For archived content, the saved view doesn't require re-fetching from the source. So when the original site dies, the article still lives in Karakeep.
Backups
All data lives under ./data/:
- SQLite database (or Postgres if configured) — bookmarks + metadata
- Asset storage — screenshots + extracted images + OCR text
- MeiliSearch index data (separate volume) — rebuildable from primary data but worth backing up too
Restic on the data directory (see that tutorial) covers everything. The MeiliSearch index will rebuild from the SQLite db if lost.
RSS feed import
For "save every new post from this blog automatically," configure RSS feeds; Karakeep polls them and auto-saves new entries. Pair with FreshRSS (see that tutorial) for "RSS reader for active reading, Karakeep for permanent archive."
Karakeep vs alternatives
- Pocket — Mozilla's discontinued / sunset hosted bookmarking service. The closest "save for later with article extraction" hosted equivalent. Karakeep replaces it self-hosted.

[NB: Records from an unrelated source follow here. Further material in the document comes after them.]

/-- The shadow of partition `p` takes the active bindings and maps again, which a partition reset leaves (Table 14.8). -/
def Block.shadowLoad (s : Block) (p : Nat) : Block :=
  let q := s.part p
  let word (k : Nat) : Nat := leNat ((List.range 4).map fun n => smGet 0 q.amap (k + n))
  let bind (s : Block) (sl : Nat) (b : Option (Nat × Nat)) : Block := match b with
    | some (job, lp) => s.putBind p sl job lp
    | none => s
  let s := bind (bind s 0 q.bindP) 1 q.bindB
  let s := (s.setReg (.ephP p) 0x050 (word 0)).setReg (.ephP p) 0x054 (word 4)
  (List.range 32).foldl (fun s w => s.setReg (.ephP p) (0x080 + 4 * w) (word (16 + 4 * w))) s

/-- A job ends: its bindings are taken out of the shadows and committed (R331), of a partition that runs it once it is pre-empted (R321).
A backfill job is pre-empted at the frame boundary of its commit. -/
def Block.endJob (s : Block) (job : Nat) : Block :=
  (List.range 12).foldl (fun s p => ([0, 1] : List Nat).foldl (fun s sl =>
    if (s.shadowBind p sl).map (·.1) = some job then
      if sl = 0 && s.partRuns p then s.ephWait p (.unbind 0)
      else (if sl = 1 then s.stopQuota p else s).ephChange p (.unbind sl)
    else s) s) s

/-- After a repair that moved the partition, or while a spill is in force, admission is rerun from the unspilled demand; a refusal ends
the job with the report (R331, R333). -/
def Block.readmit (s : Block) (job : Nat) (moved : Bool) : Block :=
  match s.eph.jobs.find? fun e => e.1.job = job with
  | some (j, x) =>
    if moved || x.taken then
      let s := s.admitJob j
      if s.eph.admitted.contains job then s.placeJob job else s.endJob job
    else s
  | none => s

/-- A logical cluster `c` of partition `p`, or its logical core `k`, is bound again (R331): the first binding that succeeds
among spare core, spare cluster, free partition, another package. After a reset of the partition the bindings are those that its active
maps still show. -/
def Block.rebind (s : Block) (p c : Nat) (k : Option Nat) : Block :=
  let s := if (s.shadowBind p 0).isNone && (s.part p).bindP.isSome && (s.part p).blank then s.shadowLoad p else s
  let q := s.part p
  let pc := s.shadowC p c % 16
  let fit (x : Nat) : List Nat := (q.goodCores x).filter fun n => !(s.core p (17 * x + n)).halted
  let used := (List.range 16).map fun n => s.shadowK p c n % 32
  let spareCore := (fit pc).find? fun x => !used.contains x
  let usedC := (List.range 8).map fun n => s.shadowC p n % 16
  let spareC := (List.range 9).find? fun x => q.clusterOk x && !usedC.contains x && decide (16 ≤ (fit x).length)
  match s.shadowBind p 0 with
  | none => s
  | some (job, lp) =>
    let s := { s with eph := { s.eph with imbalanced := smPut 0 s.eph.imbalanced job 0 } }
    match k, spareCore, q.clusterOk pc with
    | some k, some x, true =>
      ((((s.putK p c k (128 + x)).ephCommit p).log (.ephP p) 3).log .eph 7).readmit job false
    | _, _, _ => match spareC with
      | some x =>
        let gs := (fit x).take 16
        let s := (List.range 16).foldl (fun s n => s.putK p c n (128 + gs.getD n 0)) (s.putC p c (128 + x))
        (((s.ephCommit p).log (.ephP p) 4).log .eph 7).readmit job false
      | none => match (List.range 12).find? fun x => x ≠ p && s.partFree x && s.primaryFits job x with
        | some x =>
          let s := (s.clearMaps p).ephCommit p
          let s := ((((s.loadMaps x).putBind x 0 job lp).ephCommit x).log .eph 7).readmit job true
          if s.noQuota x then s.stopQuota x else s
        | none => s.emit (.notice 1 [job, lp, p])

/-- REPAIR_REBIND (R331). A partition that runs its job is pre-empted first (R321): the repair follows its image. -/
def Block.repair (s : Block) (p c : Nat) (k : Option Nat) : Block :=
  if s.partRuns p then
    let job := ((s.part p).bindP.map (·.1)).getD 0
    (({ s with eph := { s.eph with imbalanced := smPut 0 s.eph.imbalanced job 0 } } : Block).askPreempt p).modPart p fun q =>
      { q with repairs := q.repairs ++ [(c, k)] }
  else s.rebind p c k

/-- Repairs and changes of binding that waited for the partition's pre-emption or reset are made. -/
def Block.repairsDue (s : Block) (p : Nat) : Block :=
  let xs := (s.part p).ephDue
  let s := (s.part p).repairs.foldl (fun s e => s.rebind p e.1 e.2) (s.modPart p fun q => { q with repairs := [], ephDue := [] })
  xs.foldl (fun s x => s.ephChange p x) s

/-- Ephemeris commits again what a reset discarded (R333). -/
def Block.commitAgain (s : Block) (p : Nat) : Block :=
  let rs := (s.part p).recommit
  if rs.isEmpty then s
  else
    let s := { s with regs := rs.foldl (fun m (e : Nat × Word) => smPut 0 m e.1 e.2) s.regs }
    (s.modPart p fun q => { q with recommit := [] }).ephCommit p

/-! Routes and rebalancing (R330, R332). -/

/-- The links that a route entry selects: C0 to C2 and MLINK. -/
def routeLinks (e : Nat) : List Nat := [bits e 16 6, bits e 8 6, bits e 0 6, bits e 24 6].filter fun l => decide (l < 36)

/-- A link of a route entry that is not in service: the entry selects a lost resource (R330). -/
def Block.routeLost (s : Block) (e : Nat) : Bool := bit e 31 && (routeLinks e).any fun l => !(s.link l).state.live

/-- ROUTE_REWRITE: entries that select a lost link, or the link to a lost package, are rewritten with candidates that are in service, one
destination at a time (R330); others stay, and none is deleted. After a further loss the entries are tested against the links that are left. That the new entries
keep R251 is the planner's finding over every package's tables: the package does not check it (R251). -/
def Block.routeRewrite (s : Block) (es : List (Nat × Nat)) : Block :=
  let es := es.filter fun e => s.routeLost (s.route e.1) && bit (cleanRoute e.2) 31 && !s.routeLost (cleanRoute e.2)
  let s := es.foldl (fun s e =>
    ({ s with routes := smPut 0 s.routes e.1 (BitVec.ofNat 32 (cleanRoute e.2) ^^^ 0x3FFFFFFF) }.log (.route 0) 5).log .eph 8) s
  if es.isEmpty then s else s.raise .eph 3

/-- The place of the largest, or smallest, of a list of stage times; the first among equals. -/
def stageOf (better : Nat → Nat → Bool) (ts : List Nat) : Nat :=
  (ts.zipIdx.foldl (fun (b : Option (Nat × Nat)) e => match b with
    | some m => if better e.1 m.1 then some e else some m
    | none => some e) none).elim 0 (·.2)

/-- Admission on an image's layout needs no spill step (R332). -/
def Block.spillFree (s : Block) (j : JobImage) : Bool :=
  let x := j.spill s.hbmReserve (s.capFree j.job)
  !x.taken && decide (s.admitStatus j x = 0)

/-- A job's image permits rebalancing and marks these layers movable (R332). -/
def Block.mayMove (s : Block) (job : Nat) (layers : List (Nat × Nat)) : Bool :=
  match s.eph.jobs.find? fun e => e.1.job = job with
  | some (j, _) => j.rebalance && decide (j.layers = layers)
  | none => false

/-- Image `x` is image `j` but for its layers and for the tensors, whose demand the layout of the layers decides (R328, R332). -/
def JobImage.sameJob (x j : JobImage) : Bool := decide ({ x with tensors := j.tensors, layers := j.layers } = j)

/-- The layout that a move gives the job is its image with the layer moved. -/
def Block.mayStand (s : Block) (job : Nat) (layers : List (Nat × Nat)) (layout : JobImage) : Bool :=
  decide (layout.layers = layers) && (s.eph.jobs.find? fun e => e.1.job = job).any fun e => layout.sameJob e.1

/-- The layers with the first of stage `a` moved to stage `b`. -/
def moveLayer (a b : Nat) : List (Nat × Nat) → List (Nat × Nat)
  | [] => []
  | l :: t => if l.1 = a then (b, l.2) :: t else l :: moveLayer a b t

/-- STAGE_REBALANCE at a step boundary of a job, once (R297, R301, R332). `times` are the stage times of the step, which the planner forms
from the busy counters of every stage's package; `layers` the movable layers in image order, each with its stage and the address of its
choice byte; `layout` is the image with the layer moved, on which admission is rerun and which stands for the job after the move. A choice
byte that cannot be written, and a layout that is not that of the move, decline the move (assumption log 172). -/
def Block.rebalance (s : Block) (job : Nat) (permitted : Bool) (times : List Nat) (layers : List (Nat × Nat))
    (layout : JobImage) : Block :=
  if !permitted || !s.mayMove job layers || times.length < 2 || s.ringBusy job || !s.coll.stepNow.contains job then s
  else
    let s := s.modColl fun c => { c with stepNow := c.stepNow.erase job }
    let slow := stageOf (fun a b => decide (b < a)) times
    let fast := stageOf (fun a b => decide (a < b)) times
    let pct := s.fld .eph 0x040 16 8
    let hot := decide (times.getD fast 0 * (100 + pct) < times.getD slow 0 * 100)
    let n := if hot then smGet 0 s.eph.imbalanced job + 1 else 0
    let s := { s with eph := { s.eph with imbalanced := smPut 0 s.eph.imbalanced job n } }
    if n < s.fld .eph 0x040 24 8 || !hot then s
    else match layers.find? fun l => l.1 = slow with
      | none => s
      | some l =>
        let s := { s with eph := { s.eph with imbalanced := smPut 0 s.eph.imbalanced job 0 } }
        let dest := if slow < fast then slow + 1 else slow - 1
        if !s.spillFree layout || !s.canAccess l.2 1 || !s.mayStand job (moveLayer slow dest layers) layout then s.log .eph 6
        else
          let s := { s with eph := { s.eph with
            jobs := s.eph.jobs.map fun (e : JobImage × Spill) => if e.1.job = job then (layout, {}) else e } }
          ((s.memWrite l.2 [dest % 256]).log .eph 5).raise .eph 2

end Sys2Proof.Machine
end

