/-- Sense samples of partition `p`: departures are counted, four in a row classified as Table 13.7 gives; several departed points that
form no open have no class and stay unmasked (assumption log 175). -/
def Block.senseOf (s : Block) (p : Nat) (xs : List Sense) : Block :=
  let h := s.hp p
  let v := h.vNow p + h.trim
  let tol := s.fld (.helioP p) 0x04C 0 8
  let far (i : Nat) : Bool :=
    let r := (senseAt xs p i v).1
    decide (v + tol < r) || decide (r + tol < v)
  let s := s.modHp p fun h =>
    { h with departs := (List.range 9).foldl (fun m i => smPut 0 m i (if far i then Nat.min (smGet 0 h.departs i + 1) 4 else 0)) [] }
  let s := (List.range 9).foldl (fun s i =>
    let low := (senseAt xs p i v).2
    let on := bit (s.hp p).stretched i
    if low && !on then
      ((s.modHp p fun h => { h with stretched := setBit1 h.stretched i }).raise (.helioP p) 2).log (.helioP p) 2
    else if !low && on then s.modHp p fun h => { h with stretched := clearBit h.stretched i }
    else s) s
  let due (s : Block) (i : Nat) : Bool :=
    smGet 0 (s.hp p).departs i = 4 && !bit (s.hp p).mask i && !(senseAt xs p i v).2
  let s := match (List.range 9).find? fun i => due s i && openAt xs p v i with
    | some i =>
      ((s.modHp p fun h => { h with mask := (List.range 9).foldl (fun m j => if i ≤ j then setBit1 m j else m) h.mask, openAt := i }).raise
        (.helioP p) 0).log (.helioP p) 0
    | none => s
  let odd (i : Nat) : Bool := !bit (s.hp p).mask i && (far i || (senseAt xs p i v).2)
  let s : Block := match (List.range 9).filter odd with
    | [i] => if due s i then ((s.modHp p fun h => { h with mask := setBit1 h.mask i }).raise (.helioP p) 1).log (.helioP p) 1 else s
    | _ => s
  if (s.hp p).mask = 0x1FF then
    if (List.range 9).any fun i => (senseAt xs p i v).2 then
      s.modHp p fun h => { h with trim := Nat.min 50 (h.trim + 10), trimUs := 0 }
    else if (s.hp p).trimUs + 1 = 1000 then s.modHp p fun h => { h with trim := h.trim - 5, trimUs := 0 }
    else s.modHp p fun h => { h with trimUs := h.trimUs + 1 }
  else s

/-! The hold-up gauge (R355). -/

/-- The two estimates of a gauge sample, scaled by 2 × C_H × 10⁶ over mJ: by voltage, by charge. -/
def Block.gaugeEst (s : Block) (v q : Nat) : Nat × Nat :=
  let c := s.fld .helio 0x05C 0 11
  let w := s.helio.v0 * c - q
  (c * c * (v * v) - 81000000 * c * c, w * w - 81000000 * c * c)

/-- A gauge sample: voltage in mV, charge drawn since the loss in µC. -/
def Block.gaugeSample (s : Block) (v q : Nat) : Block :=
  if s.helio.gauge = .normal then s
  else
    let c := s.fld .helio 0x05C 0 11
    let (ev, eq) := s.gaugeEst v q
    let big := Nat.max ev eq
    let diff := big - Nat.min ev eq
    let bad := decide (big < 5 * diff)
    let pct := if big = 0 then 0 else diff * 100 / big
    let new := bad && !s.helio.recal
    let s := s.modHelio fun h =>
      { h with eLeft := Nat.min (Nat.min ev eq / (2 * c * 1000000)) 65535, disagree := Nat.max h.disagree (Nat.min pct 255),
               recal := h.recal || bad, charge := q, vmin := Nat.min h.vmin v }
    if new then s.helioEvent 13 12 else s

/-- An estimate has fallen to RESERVE. -/
def Block.reserveReached (s : Block) (v q : Nat) : Bool :=
  let c := s.fld .helio 0x05C 0 11
  let r := s.fld .helio 0x05C 16 9 * 10 * (2 * c * 1000000)
  let (ev, eq) := s.gaugeEst v q
  decide (ev ≤ r) || decide (eq ≤ r)

/-! The loop (R338 to R347). -/

/-- An array of partition `p` is idle: a core in service runs no matrix pass. -/
def Block.idleArrays (s : Block) (p : Nat) : Bool :=
  s.partIn p && (List.range 153).any fun i =>
    ([0, 1] : List Nat).all fun sl => (s.slot p i sl).mq.all fun e => !e.inPass

/-- Ballast for power `pw` in W under the cap `c` in mW, which it never lifts power above (R343, R344). -/
def Block.ballastStep (s : Block) (pw c : Nat) : Block :=
  let en := bit (s.reg .helio 0x044) 31
  let low := match s.helio.avgBefore with
    | some a => a - s.fld .helio 0x044 0 9
    | none => 0
  let want := en && !s.fallFree && decide (pw * 1000 < c)
  (List.range 12).foldl (fun s p =>
    let h := s.hp p
    let on := want && s.idleArrays p && (decide (pw < low) || (h.ballast && pw = low))
    let s := if on && !h.ballast then s.log (.helioP p) 7 else s
    if on = h.ballast then s else s.modHp p fun h => { h with ballast := on }) s

/-- Ramp misses (R343): the 1 ms average moves beyond its limit by more than 2 % of PPL. -/
def Block.rampCheck (s : Block) : Block :=
  let a := s.helio.avg * 100
  let tol := s.ppl * 2
  match s.helio.avgBefore with
  | some b =>
    let up := !s.rampFree && decide ((b + s.fld .helio 0x044 16 9) * 100 + tol < a)
    let down := !s.fallFree && decide (a + tol + s.fld .helio 0x044 0 9 * 100 < b * 100)
    let s := if up && !s.helio.rampUp then s.helioEvent 6 6 else s
    let s := if down && !s.helio.rampDown then s.helioEvent 6 7 else s
    s.modHelio fun h => { h with rampUp := up, rampDown := down }
  | none => s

- Wallabag — older PHP-based self-hosted equivalent. Less polished UI, no AI tagging, no full-page screenshots.
- raindrop.io — commercial hosted service; rich features; not self-hosted.
- linkding — lightweight self-hosted bookmark manager; just links + tags, no content archiving.
- ArchiveBox — CLI-first; deep archival (full warc/png/pdf/screenshot per URL); heavier; less UI-friendly.
For "Pocket-shaped UX self-hosted, with content saved + LLM-tagged for free-text recall," Karakeep is the right pick in 2026.
The "research vault" workflow
Combine Karakeep with AnythingLLM (see that tutorial) or your favorite LLM tool: export Karakeep's archived content into a RAG workspace; the model can now answer questions grounded in everything you've ever saved. Personal-knowledge-base level of useful, without leaking your reading history to a third party.